The task
Retype exactly the lines that run from the start of the data to the line holding "def refusalIn : Result → Option Refusal", including both, and only those.

(Records drawn from a dataset)

--------------------

-- ==== Sys2Proof/Tests/Slice0.lean ====
section
/-! SUPPORT. Tests on words and vectors written out from the spec, and for each statement with hypotheses a witness that
meets them. EV, DV, DG, RV and P1 name the vectors of 95_test_vectors.md. -/

namespace Sys2Proof.Tests

open Sys2Proof Sys2Proof.Machine

/-! Small helpers: the next state of a step, and states that differ from reset in the registers a test is about. -/

/-- The next state, if the outcome is one. -/
def nextOf : Result → Option State
  | .next s => some s
  | .fault _ => none
  | .refused _ => none

/-- The refusal, if the outcome is one. -/
def refusalIn : Result → Option Refusal
  | .refused r => some r
  | .next _ => none
  | .fault _ => none

/-- The decoder's registers as the spec's traces write them, and the event of the step. -/
def decoderView (r : Result) : Option (Byte × Bool × Data × Event) :=
  (nextOf r).map (fun t => (t.rxs, t.pend, t.d1, t.ev))

/-- The bytes of an encoder step, and `TXS` after it. -/
def encoderView (r : Result) : Option (List Byte × Byte) := (nextOf r).map (fun t => (t.txOut, t.txs))

/-- The state `(RXS, PEND, D1)` of the spec's traces. -/
def decoderAt (rxs : Byte) (pend : Bool) (d1 : Data) : State := { State.reset with rxs := rxs, pend := pend, d1 := d1 }

/-- An encoder that has sent the status byte `txs`. -/
def encoderAt (txs : Byte) : State := { State.reset with txs := txs }

/-! Well-formedness: the one check, just outside both ends of its range (rule R72, form CS). -/

theorem test_wellFormed_refuses_signed_too_large : (Instr.pitchWheelSigned 0x0#4 32768).wellFormed = false := by decide
theorem test_wellFormed_refuses_signed_too_small : (Instr.pitchWheelSigned 0x0#4 (-32769)).wellFormed = false := by
  decide
theorem test_wellFormed_takes_signed_ends :
    (Instr.pitchWheelSigned 0x0#4 32767).wellFormed = true ∧ (Instr.pitchWheelSigned 0x0#4 (-32768)).wellFormed = true := by
  decide

/-! Decoding: every constructor, by a byte or a word written out from rule R81, or rule R72 with rule R73. -/

theorem test_decode_data_bytes :
    decode (.rx 0b00111100#8) = .ok (.rxData 0b0111100#7) ∧ decode (.rx 0b01111111#8) = .ok (.rxData 127#7) := by decide
theorem test_decode_note_bytes :
    decode (.rx 0b10000001#8) = .ok (.rxNoteOff 1#4) ∧ decode (.rx 0b10011111#8) = .ok (.rxNoteOn 15#4) := by decide
theorem test_decode_other_channel_bytes :
    decode (.rx 0b10100010#8) = .ok (.rxPolyAftertouch 2#4) ∧ decode (.rx 0b10110011#8) = .ok (.rxControlChange 3#4) ∧
    decode (.rx 0b11000100#8) = .ok (.rxProgramChange 4#4) ∧ decode (.rx 0b11010101#8) = .ok (.rxChannelAftertouch 5#4) ∧
    decode (.rx 0b11100110#8) = .ok (.rxPitchWheel 6#4) := by decide
theorem test_decode_system_common_bytes :
    decode (.rx 0b11110000#8) = .ok .rxSysexStart ∧ decode (.rx 0b11110001#8) = .ok .rxScF1 ∧
    decode (.rx 0b11110010#8) = .ok .rxScF2 ∧ decode (.rx 0b11110011#8) = .ok .rxScF3 ∧
    decode (.rx 0b11110100#8) = .ok .rxScF4 ∧ decode (.rx 0b11110101#8) = .ok .rxScF5 ∧
    decode (.rx 0b11110110#8) = .ok .rxTuneRequest ∧ decode (.rx 0b11110111#8) = .ok .rxSysexEnd := by decide
theorem test_decode_realtime_bytes :
    decode (.rx 0b11111000#8) = .ok .rxRtTimingClock ∧ decode (.rx 0b11111001#8) = .ok .rxRtF9 ∧
    decode (.rx 0b11111010#8) = .ok .rxRtStart ∧ decode (.rx 0b11111011#8) = .ok .rxRtContinue ∧
    decode (.rx 0b11111100#8) = .ok .rxRtStop ∧ decode (.rx 0b11111101#8) = .ok .rxRtFd ∧
    decode (.rx 0b11111110#8) = .ok .rxRtActiveSensing ∧ decode (.rx 0b11111111#8) = .ok .rxRtReset := by decide
/-- EV7, EV8, EV9: op, channel, then the two bytes of form C2. -/
theorem test_decode_two_byte_commands :
    decode (.cmd 0b0000_0001_00111100_01000000#24) = .ok (.noteOff 1#4 60#8 64#8) ∧
    decode (.cmd 0b0001_1111_01111111_01111110#24) = .ok (.noteOn 15#4 127#8 126#8) ∧
    decode (.cmd 0b0011_0000_00000111_01111111#24) = .ok (.controlChange 0#4 7#8 127#8) := by decide
/-- EV12, EV16, EV24, EV30: forms C1, CU and CS. -/
theorem test_decode_wide_commands :
    decode (.cmd 0b0101_0010_00000001_11010000#24) = .ok (.channelAftertouch 2#4 0x01#8 0xD0#8) ∧
    decode (.cmd 0b0110_0000_0000001111101000#24) = .ok (.pitchWheel 0#4 1000#16) ∧
    decode (.cmd 0b0111_0000_1101111111111111#24) = .ok (.pitchWheelSigned 0#4 (-8193)) ∧
    decode (.cmd 0b1001_0011_1100000000000000#24) = .ok (.modWheel 3#4 0xC000#16) := by decide
/-- EV33, EV35: form R. -/
theorem test_decode_realtime_commands :
    decode (.cmd 0b1000_1111_0001001000110100#24) = .ok (.rtTimingClock 15#4 0x1234#16) ∧
    decode (.cmd 0b1010_0000_0000000000000000#24) = .ok (.rtStart 0#4 0#16) ∧
    decode (.cmd 0b1011_0000_0000000000000000#24) = .ok (.rtContinue 0#4 0#16) ∧
    decode (.cmd 0b1100_0000_0000000000000000#24) = .ok (.rtStop 0#4 0#16) ∧
    decode (.cmd 0b1110_0000_0000000000000000#24) = .ok (.rtActiveSensing 0#4 0#16) ∧
    decode (.cmd 0b1111_0000_0000000000000000#24) = .ok (.rtReset 0#4 0#16) := by decide
/-- EV36: the reserved ops. -/
theorem test_decode_rejects_reserved_ops :
    decode (.cmd 0x200000#24) = .error (.reservedCommandOp 0x2#4) ∧
    decode (.cmd 0x400000#24) = .error (.reservedCommandOp 0x4#4) ∧
    decode (.cmd 0xD00000#24) = .error (.reservedCommandOp 0xD#4) := by decide
theorem test_encode_note_on : encode (.noteOn 0#4 60#8 100#8) = .cmd 0x103C64#24 := by decide
theorem test_decodeTableWord :
    decodeTableWord 8 0x9F = some (.rxNoteOn 15#4) ∧ decodeTableWord 24 0x103C64 = some (.noteOn 0#4 60#8 100#8) ∧
    decodeTableWord 24 0x200000 = none := by decide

--------------------

Response to the exercise
-- ==== Sys2Proof/Tests/Slice0.lean ====
section
/-! SUPPORT. Tests on words and vectors written out from the spec, and for each statement with hypotheses a witness that
meets them. EV, DV, DG, RV and P1 name the vectors of 95_test_vectors.md. -/

namespace Sys2Proof.Tests

open Sys2Proof Sys2Proof.Machine

/-! Small helpers: the next state of a step, and states that differ from reset in the registers a test is about. -/

/-- The next state, if the outcome is one. -/
def nextOf : Result → Option State
  | .next s => some s
  | .fault _ => none
  | .refused _ => none

/-- The refusal, if the outcome is one. -/
def refusalIn : Result → Option Refusal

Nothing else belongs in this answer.